14 Mart 2014 Cuma

Bankonun Öbür Yanı

Normal olmayan, alışılmadık uğultumsu bir ses ve banka şubesinin kalın vitrin camlarını titretecek bir sarsıntıya şaşkınlık ile kafamı şube girişine çevirdiğimi hatırlıyorum. Hayır kalın cam yerindeydi ama tuhaf bir şeyler olmuştu. Bundan sonrası çok hızlı gelişti...

Rumeli Caddesi'ndeki HSBC şubesindeyim. Uzunlamasına bir şube; giriş, gişeler, müşteri temsilcileri, müdür odası yan yana sıralanıyor. Ben gişelerdeyim. Sarsıntıyla sola döndürdüğüm başım, bir anda şube müdürünün üst kattan telaşlı gelişiyle sağa çevriliyor. Genel müdürlüğe ulaşamadığını, telefonların yanıt vermediğini söylüyor, sesinde tedirginlik var. O sırada müşteri temsilcilerinin bulunduğu bölümdeki televizyondan HSBC'nin genel müdürlüğünde bir patlama olduğunu öğreniyoruz. Bizim az önce duyduğumuz sarsıntının, Beyoğlundaki İngiliz Konsolosluğunda gerçekleşen aynı zamanlı diğer patlamadan geldiğini ise daha sonra öğreneceğiz.
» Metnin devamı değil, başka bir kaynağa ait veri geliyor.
/-- Some unit that holds any element of a segment of line `u`, kept or not, is poisoned (R265).
Log: DESIGN CHOICE (entry 156). -/
def Conv.segPoison (cv : Conv) (h : Hdr) (base u g die asid : Nat) (s : State) : Bool :=
  (upto h.kseg).any fun k =>
    match (s.locate none die asid (cv.elemAt h base u (k + g * h.kseg)) .read).2 with
    | .ok p => s.elemPoison (srcSize cv.src) p
    | .error _ => false

/-- Read source elements, or the fault met. -/
def readElems (cv : Conv) (h : Hdr) (base u die asid : Nat) :
    List Nat → State → List FVal → State × Except (Option (Nat × Bool × Nat × Nat)) (List FVal)
  | [], s, vs => (s, .ok vs)
  | k :: t, s, vs =>
    let va := cv.elemAt h base u k
    let z := srcSize cv.src
    match s.locate none die asid va .read with
    | (s, .error (fatal, reason, level)) => (s, .error (some (va, fatal, reason, level)))
    | (s, .ok (.hbm key pa)) =>
      if s.stalled pa then (s, .error none)
      else readElems cv h base u die asid t s (vs ++ [srcValue cv.src (leNat (s.hbmBytes key pa z))])
    | (s, .ok (.remote dev pa)) =>
      readElems cv h base u die asid t s
        (vs ++ [srcValue cv.src (leNat ((upto z).map fun i => Config.remoteByte s.steps dev (pa + i)))])

/-- The exponent of a segment's scale (R264). -/
def scaleExp (h : Hdr) (vs : List FVal) : Int :=
  let logs := vs.filterMap fun v => match v with | .fin _ m e => if m = 0 then none else some ((Nat.log2 m : Int) + e) | _ => none
  match logs with
  | [] => 0
  | x :: t => if h.scales then max (-133) (min (t.foldl max x - ((h.planes : Int) - 2)) 127) else 0

/-- An element quantised (R264). -/
def quantise (h : Hdr) (e : Int) (v : FVal) : Int :=
  let lo : Int := if h.signed then -2 ^ (h.planes - 1) else 0
  let hi : Int := if h.signed then 2 ^ (h.planes - 1) - 1 else 2 ^ h.planes - 1
  match v with
  | .nan => 0
  | .inf neg => if neg then lo else hi
  | .fin neg m ex => max lo (min (roundInt .near neg m (ex - e)) hi)

/-- The bytes of plane `q` for quantised elements. -/
def planeBytes (q n : Nat) (xs : List Int) : List Byte :=
  (upto n).map fun i => (upto 8).foldl (fun (b : Byte) j =>
    if (xs.getD (8 * i + j) 0) / 2 ^ q % 2 = 1 then b ||| (1#8 <<< j) else b) 0

/-- A lower lane of the same copy has still to write into some line: the higher lane's bytes are final (R266).
Log: DEDUCED (entry 61). -/
def Copy.lowerPending (c : Copy) (x : Xfer) (lines : List Nat) : Bool :=
  c.xfers.any fun y => decide (y.lane < x.lane) && lines.any fun l => y.pendingAt l

/-- Convert one segment of one line.
Log: DEDUCED (entry 109). -/
def State.moveSegment (s : State) (c : Copy) (x : Xfer) (cv : Conv) : Moved :=
  let h := hdrOf cv.header
  let u := x.done / h.segs
  let g := x.done % h.segs
  let base := match x.src with | .global a => a | .scratch _ => 0
  let die := dieOf c.core
  let asid := (s.ctx c.ctx).hdr.asid
  let lines := (h.stepRanges x.done).flatMap fun r => unitsOf 128 (cv.image + r.1) r.2
  if s.mustWait c [] lines none || c.lowerPending x lines then .wait
  else
    match readElems cv h base u die asid (h.positions u g) s [] with
    | (_, .error none) => .wait
    | (s, .error (some (va, fatal, reason, level))) => .fault s va .read fatal reason level
    | (s, .ok vs) =>
      let bad := cv.segPoison h base u g die asid s
      let e := scaleExp h vs
      let xs := vs.map (quantise h e)
      let s := (upto h.planes).foldl (fun s q =>
        let r := h.segRange q u g
        let s := s.copyWrite c.block (cv.image + r.1) (planeBytes q h.segbytes xs, bad) false
        s.copyWrite c.block (cv.image + r.1 + h.segbytes) (List.replicate (r.2 - h.segbytes) 0, false) false) s
      .ok (if h.scales then
        s.copyWrite c.block (cv.image + h.scaleAt u g) (leBytes 2 (e8m7.rne (.fin false 1 e)), bad) false else s)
Bilmeyenler için Rumeli Caddesi, patlama olan iki noktanın, 1.Levent ve Beyoğlu'nun tam ortasında gibidir. Ayrıca biri Beyoğlu biri Osmanbey'de olan Sinagog patlamaları da daha beş gün önce olmuştu. Rumeli Caddesinin bir bölümü de Osmanbey diye geçer.

Acil eylem planı: olası başka saldırılar nedeniyle ve güvenlik endişesi ile şube müdürü şubeyi kapatmaya karar verdi. Şubenin içinde bir kaç müşteri vardı, onların işlemlerini bir an önce bitirip gitmeye çalışıyoruz. İçeriye yeni müşteri almıyoruz ama gelenler durumu bilmelerine ve anlatmamıza rağmen ille de işlemlerini yaptırmak istiyorlar. Onların tarafında da durum farklı tabi...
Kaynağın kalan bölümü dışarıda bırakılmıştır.